It seems that the prussic acid is not much of a concern for cured hay, but the potential for nitrate poisoning remains apparently for months after baling.  Does anyone here feed hay with a high percentage of johnson grass?

I'm not much of a risk-taker, but feeding from the round bales and supplementing with good alfalfa hay has been kind to my pocket book and they're all in great condition.  Unfortunately the ONLY round bales I've found in the area (and can have delivered) are fescue, fescue/bermuda blend (still almost entirely fescue...), and the johnson grass/orchard grass/bermuda blend.  Feeding fescue opens up another bag of worms and most of it ends up as bedding since the little buggers don't really like it anyway.


----------



## mercedes (Nov 27, 2010)

I have been feeding coastel bermuda/johnson grass hay to my horses for many years without any problems.only had goats for a few years now,but they have been devouering it alongside the horse without any ill effects.I think straight johnson grass hay is a little too coarse,but that is just my personal opinion.Here in texas you would be hard pressed to find any hay without at least a trace of johnson grass.I always thought johnson grass was a good thing  maybe it's a southern thing.


----------



## patandchickens (Nov 27, 2010)

IMO it mainly boils down to how much you believe in your hay guy (the one that cut and baled it, not some middleman, I mean). There are all various hays that can be problematic if not done knowledgeably -- johnsongrass, clover, alfalfa, etc -- but are typically fine when done right.

The big thing re: nitrates is to not have cut/baled the hay when it is growing _super_ fast and lush, and if it's borderline don't feed it right away.

I suppose it's possible that you could get a sample tested if you are really feeling paranoid about it, I have never really thought about having hay tested for nitrates specifically but it's possible labs do it, I dunno.

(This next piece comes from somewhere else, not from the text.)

-- ==== Sys2Proof/Machine/Dispatch.lean ====
section
/-! DEFINITION. exec: the effect of each command, one arm per row of the spec's opcode table, each one direct call of that
command's meaning. -/

namespace Sys2Proof.Machine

Really though I'd say that if it's from a GOOD hay producer you should be fine.

JMHO,

Pat


----------



## SDGsoap&dairy (Nov 28, 2010)

Thanks!  No middleman, he's the source.  I'll ask him about it and see if he's knowledgeable enough for me to feel comfortable feeding it.  He's been helpful so far and not at all sketchy about discussing exactly what's in it, he just doesn't know much about goats.  It's been pretty dry in the latter part of this summer and fall, so I'll have to ask him about the lush growth.

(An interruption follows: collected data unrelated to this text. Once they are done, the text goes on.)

/-- R665 to R671, R690, R707: what each reset source and each command of RESET_CMD does, and the end of a reset. -/
def Obligations.ResetSources : Prop :=
  ∀ (s : State) (who : Sender), s.cores.length = 66 →
    let begins (cause kind : Nat) (t : State) : Prop :=
      t.reg R.RESET_CAUSE = w32 cause ∧ t.regField R.RESET_STATUS 5 4 = kind ∧ t.pw.inReset = true ∧ t.pw.held = false ∧
      t.pins.resetDrv = true ∧ t.bt.jobs = [] ∧ t.ev.errQ = [] ∧ (∀ c : Core, (t.core c).inReset = true) ∧
      ∀ p, 0x107F0000 ≤ p → p < 0x10800000 → t.byte p = s.byte p
    (s.pins.resetDrv = false → s.regBit R.PMU_STATUS 4 = false → s.pins.vin = true → s.pw.held = false →
      Completes .resetNAsserted s (begins 5 2)) ∧
    (s.wardenAt who .store R.RESET_CMD →
      (s.regBit R.RESET_CTRL 0 = true → Completes (.resetCmdWarm who 0x5A) s (begins 6 2)) ∧
      (s.regBit R.RESET_CTRL 0 = false → Completes (.resetCmdWarm who 0x5A) s fun t =>
        t.pw = s.pw ∧ t.regField (R.ERRC_LAST 9 0) 31 24 = 5 ∧ t.reg R.RESET_CAUSE = s.reg R.RESET_CAUSE) ∧
      (s.regBit R.RESET_CTRL 1 = true → Completes (.resetCmdCold who 0x5A) s fun t =>
        t.reg R.RESET_CAUSE = 2 ∧ t.pw.inReset = true ∧ t.pins.enRail = 0 ∧ ∀ c : Core, (t.core c).inReset = true) ∧
      (∀ v : Vat, s.parkedFor v = true → s.inAdmission v = false → s.vatHolds v = false →
        Completes (.resetCmdVatReset who 0x5A v) s fun t =>
          (t.core v).inReset = true ∧ (∀ a, a < 0x1000000 → t.byte (vatAddr v a) = 0) ∧ v.val ∉ t.bt.up ∧
          ∀ d, d ≠ v.val → t.core d = s.core d) ∧
      Completes (.resetCmdServicePair who 0x5A) s (fun t => (t.core 65).inReset = false ∧ t.core 64 = s.core 64 ∧ s.onlyRegs { t with cores := s.cores } []) ∧
      Completes (.resetCmdClrFail who 0x5A) s (fun t =>
        t.reg (R.RESET_BKP 16) = 0 ∧ t.reg (R.RESET_BKP 17) = 0 ∧ s.onlyRegs t [R.RESET_BKP 16, R.RESET_BKP 17])) ∧
    (s.pw.inReset = true → s.pw.held = false → s.pins.resetIn = false → s.resetReady = true →
      Completes .resetRelease s fun t =>
        t.pw.inReset = false ∧ t.pins.resetDrv = false ∧ t.now = max s.now (s.pw.endAt + 2000000) ∧ (t.core 64).inReset = false ∧
        (t.core 65).inReset = false ∧ t.ev.wdogP = some t.now ∧ t.ev.wdogS = some t.now) ∧
    (∀ i, s.md.commit = some (i, none) → s.mouldState = 4 → s.job? i = none → Completes .fullRemouldReset s (begins 7 2))

/-- R680, R691, R696 to R702: the start enables the spring behind verified firmware and is a failure without it; once its work is done it
starts the beat; a SHUTDOWN stops admission; the self-test's result decides how the start goes on. -/
def Obligations.StartAndShutdown : Prop :=
  ∀ (s : State),
    (∀ (kat : BitVec 64) (late : Bool), s.pw.inReset = false → s.pw.held = false → s.quiet = false → s.springOn = false →
      Completes (.deviceStart true kat late) s (fun t => t.springOn = true ∧ t.pw.held = false) ∧
      Completes (.deviceStart false kat late) s (fun t =>
        t.pw.held = true ∧ t.reg (R.RESET_BKP 16) = w32 (8 * 2 ^ 24 + 256 + 5) ∧ t.pins.fault = true)) ∧
    (∀ kat : BitVec 64, s.pw.inReset = false → s.pw.held = false → s.quiet = false → s.springOn = true → s.pw.started = true →
      exec (.deviceStart true kat true) s = .next s.beatStart) ∧
    (∀ (i : Nat) (j : Job), s.command i 0x8020 = some j → s.pw.shut = none →
      Completes (.shutdown i) s fun t => t.pw.shut = some (i, byteAt j.desc 0x20 == 1) ∧ t.bt.stop = true) ∧
    (∀ (pass : BitVec 64) (cells : BitVec 128), s.pw.selfTest = 1 → s.pw.held = false → s.pw.shut = none → s.pw.inReset = true →
      s.centralOn = true →
      Completes (.selfTestComplete pass 0 0 cells) s (fun t => t.pw.selfTest = 2 ∧ t.pw.passMask = pass.toNat ∧ t.pw.held = false) ∧
      Completes (.selfTestComplete pass 1 0x0A cells) s (fun t =>
        t.pw.held = true ∧ t.reg (R.RESET_BKP 16) = w32 (6 * 2 ^ 24 + 0x0A * 65536 + 256 + 5)) ∧
      Completes .selfTestConditionsTimeout s (fun t => t.pw.selfTest = 2 ∧ t.regBit R.RESET_STATUS 2 = true ∧ t.pends 395))

/-- R567, R568, R571, R572, R590, R593: a full set of samples of a cell in service becomes a seed; a full store discards it; the test
pattern takes the place of samples; health failures take a cell out of service, and its start-up test brings it back; raw samples fill the
FIFO. -/
def Obligations.SpringSeedsAndHealth : Prop :=
  ∀ (s : State) (c : Fin 128) (samples : Bytes) (w : Word), s.springOn = true →
    let x := s.spr.cells.getD c NoiseCell.none
    (s.springRaw = false → s.spr.device ≠ none → s.spr.cmdAt = none → s.spr.outHeld = false →
      (s.springTest = false → x.inService = true → s.springFault = false → samples.length = 80 →
        (s.spr.store.length < 1024 →
          Completes (.seedComplete c samples) s fun t => t.spr.store = s.spr.store ++ [sha256 samples] ∧ s.onlyRegs t []) ∧
        (1024 ≤ s.spr.store.length → Completes (.seedComplete c samples) s fun t => t.spr.store = s.spr.store ∧ s.onlyRegs t [])) ∧
      (s.springTest = true → s.spr.store.length < 1024 →
        Completes (.seedComplete c samples) s fun t =>
          t.spr.store = s.spr.store ++ [s.patternSeed s.spr.pattern] ∧ t.spr.pattern = s.spr.pattern + 1)) ∧
    (∀ apt : Bool, s.springTest = false → s.springRaw = false → x.inService = true →
      Completes (.cellHealthFailure c apt) s fun t =>
        let y := t.spr.cells.getD c NoiseCell.none
        y.inService = false ∧ y.fails = x.fails + 1 ∧ y.excluded = decide (4 ≤ x.fails + 1) ∧
        t.reg (if apt then R.SPRING_APT_FAILS else R.SPRING_RCT_FAILS) =
          satInc (s.reg (if apt then R.SPRING_APT_FAILS else R.SPRING_RCT_FAILS)) ∧ t.pends (if apt then 353 else 352)) ∧
    (s.springRaw = false → x.inService = false → x.excluded = false → x.testing = false →
      Completes (.cellRetest c) s fun t =>
        (t.spr.cells.getD c NoiseCell.none).testing = true ∧ t.now = max s.now (x.leftAt + 1000000) ∧ s.onlyRegs t []) ∧
    (x.testing = true → ∀ apt : Bool,
      Completes (.cellStartupComplete c true apt) s fun t =>
        (t.spr.cells.getD c NoiseCell.none).testing = false ∧ (t.spr.cells.getD c NoiseCell.none).inService = true) ∧
    (s.springRaw = true → bit (s.reg R.SPRING_RAW_SEL) 7 = false → field (s.reg R.SPRING_RAW_SEL) 6 0 = c.val →
      (s.spr.rawFifo.length < 256 →
        Completes (.rawSampleWord c w) s fun t => t.spr.rawFifo = s.spr.rawFifo ++ [w] ∧ s.onlyRegs t []) ∧
      (256 ≤ s.spr.rawFifo.length →
        Completes (.rawSampleWord c w) s fun t =>
          t.spr.rawFifo = s.spr.rawFifo ∧ t.reg R.SPRING_RAW_LOST = satInc (s.reg R.SPRING_RAW_LOST) ∧ t.pends 362))

/-- R575, R580, R581, R583, R601: reseeds of a vat instance and a lane, each with the oldest seed of its vat's slots; of the device DRBG
from the store, when it falls due, on command, and when a commanded one finds no seed in time; and the command to instantiate a lane again.
R571, R588 to R593, R598, R599, R603: enabling the spring, raw mode and the test pattern, and what a read of an output register takes. -/
def Obligations.SpringReseedsAndModes : Prop :=
  (∀ (s : State) (v : Vat) (who : Sender) (d : Drbg) (x : Bytes) (xs : List Bytes),
     (s.replayVat v = false → s.reseedDue v = true → s.prOn v true = false →
       (s.vatErr v = false → (s.unit v).vatInst = some d → (s.unit v).lane = none →
         ((s.unit v).seeds = x :: xs →
           Completes (.periodicReseed v) s fun t =>
             (t.unit v).vatInst = some (drbgReseed d x []) ∧ (t.unit v).seeds = xs ∧ t.reg (R.VDR_LAST_RESEED v) = w32 s.beat ∧
             s.onlyRegs t [R.VDR_LAST_RESEED v]) ∧
         ((s.unit v).seeds = [] → Completes (.periodicReseed v) s fun t => t.pends 364)) ∧
       (s.laneErr v = false → (s.unit v).vatInst = none → (s.unit v).lane = some d → (s.unit v).seeds = x :: xs →
         Completes (.periodicReseed v) s fun t =>
           (t.unit v).lane = some (drbgReseed d x []) ∧ (t.unit v).seeds = xs ∧ t.reg (R.VDR_LANE_RESEED v) = w32 s.beat)) ∧
     (s.springRaw = false → s.devErr = false → s.spr.device = some d → s.spr.store = x :: xs →
       Completes .deviceDrbgReseed s (fun t => t.spr.device = some (drbgReseed d x []) ∧ t.spr.store = xs ∧ t.spr.devEdge = s.beat) ∧
       (s.wardenAt who .store R.SPRING_CMD →
         Completes (.springReseed who) s fun t => t.spr.device = some (drbgReseed d x s.addin) ∧ t.spr.store = xs)) ∧
     (∀ t0, s.spr.cmdAt = some t0 →
       Completes .deviceDrbgReseedTimeout s fun t =>
         t.now = max s.now (t0 + 1000000) ∧ t.devErr = true ∧ t.spr.cmdAt = none ∧ t.pends 360) ∧
     (s.springRaw = false → s.wardenAt who .store R.SPRING_CMD →
       ((s.deckleOfVat v).isSome →
         Completes (.springReinstLane who v) s fun t => t.spr.reinst = s.spr.reinst ++ [v.val] ∧ s.onlyRegs t []) ∧
       (s.deckleOfVat v = none →
         Completes (.springReinstLane who v) s fun t => t.spr.reinst = s.spr.reinst ∧ t.regField (R.ERRC_LAST 7 0) 31 24 = 4))) ∧
  (∀ (s : State) (who : Sender),
     (s.wardenAt who .store R.SPRING_CTRL → s.regField R.SPRING_CTRL 21 16 ≤ 32 →
       (s.springOn = false →
         Completes (.springEnable who) s fun t =>
           t.springOn = true ∧ t.springStarting = true ∧
           t.spr.cells = s.spr.cells.map fun c => if c.excluded then c else { c with inService := false, testing := true }) ∧
       (s.springRaw = false → s.rawAllowed = true → s.guarded 3 = false →
         Completes (.springRawEnter who) s fun t =>
           t.springRaw = true ∧ t.spr.store = [] ∧ t.spr.devQueue = [] ∧ t.spr.rawFifo = [] ∧ t.pends 361) ∧
       (s.springRaw = false → s.guarded 3 = true →
         Completes (.springRawEnter who) s fun t => t.springRaw = false ∧ t.spr = s.spr ∧ t.regField (R.ERRC_LAST 7 0) 31 24 = 3) ∧
       (s.springRaw = true →
         Completes (.springRawExit who) s fun t =>
           t.springRaw = false ∧ t.spr.store = [] ∧ t.spr.rawFifo = [] ∧ t.spr.outHeld = true ∧ t.pends 361) ∧
       (s.springTest = false → s.life = 0 →
         Completes (.springTest who) s fun t => t.springTest = true ∧ t.spr.pattern = 0 ∧ t.pends 363) ∧
       (s.springTest = false → s.life ≠ 0 →
         Completes (.springTest who) s fun t => t.springTest = false ∧ t.spr = s.spr ∧ t.regField (R.ERRC_LAST 7 0) 31 24 = 5)) ∧
     (s.wardenAt who .load R.SPRING_OUT → s.springRaw = false →
       (s.devErr = false → s.spr.outHeld = false → s.spr.device ≠ none → 4 ≤ s.spr.devQueue.length →
         Completes (.springOutRead who) s fun t => t.spr.devQueue = s.spr.devQueue.drop 4 ∧ s.onlyRegs t []) ∧
       (s.devErr = true → Completes (.springOutRead who) s fun t => t.spr = s.spr ∧ t.regField (R.ERRC_LAST 7 0) 31 24 = 1)) ∧
     (∀ x xs, s.wardenAt who .load R.SPRING_RAW → s.springRaw = true → s.spr.rawFifo = x :: xs →
       Completes (.springRawRead who) s fun t => t.spr.rawFifo = xs ∧ s.onlyRegs t []) ∧
     (∀ v : Vat, s.vatCoreAt who v → s.vatErr v = false → (s.unit v).vatInst.isSome →
       Completes (.vdrOutRead who v) s fun t =>
         t.reg (R.VDR_DRAWS v) = satAdd (s.reg (R.VDR_DRAWS v)) 4 ∧ s.onlyRegs t [R.VDR_DRAWS v]))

The bale we're on now I'm seeing has a good amount of orchard grass in it and they ALWAYS head for that first (unless there's alfalfa.  )  The johnson grass is pretty coarse, but they don't seem to mind that the way they have a distaste for stemmy fescue.


----------



## Greendecember (Nov 29, 2010)

We just bought our place in September and I am still trying to figure out what all is growing here. Yesterday I saw some Johnson grass in our front paddock and thought the goats would LOVE that it is dried but still leaffy. I am glad I read this though. It will soon be met in vigor with a shovel along with the poke bushes and all the other bad stuff that grows wild in Oklahoma. *sigh* I have a LOT of digging to do. lol. Now to decide if I want to make war on one kind of weed each year or one acre of land at a time. We have 5. I think I will knock out the big nasties as I see them and concentrate on one acre at a time!


----------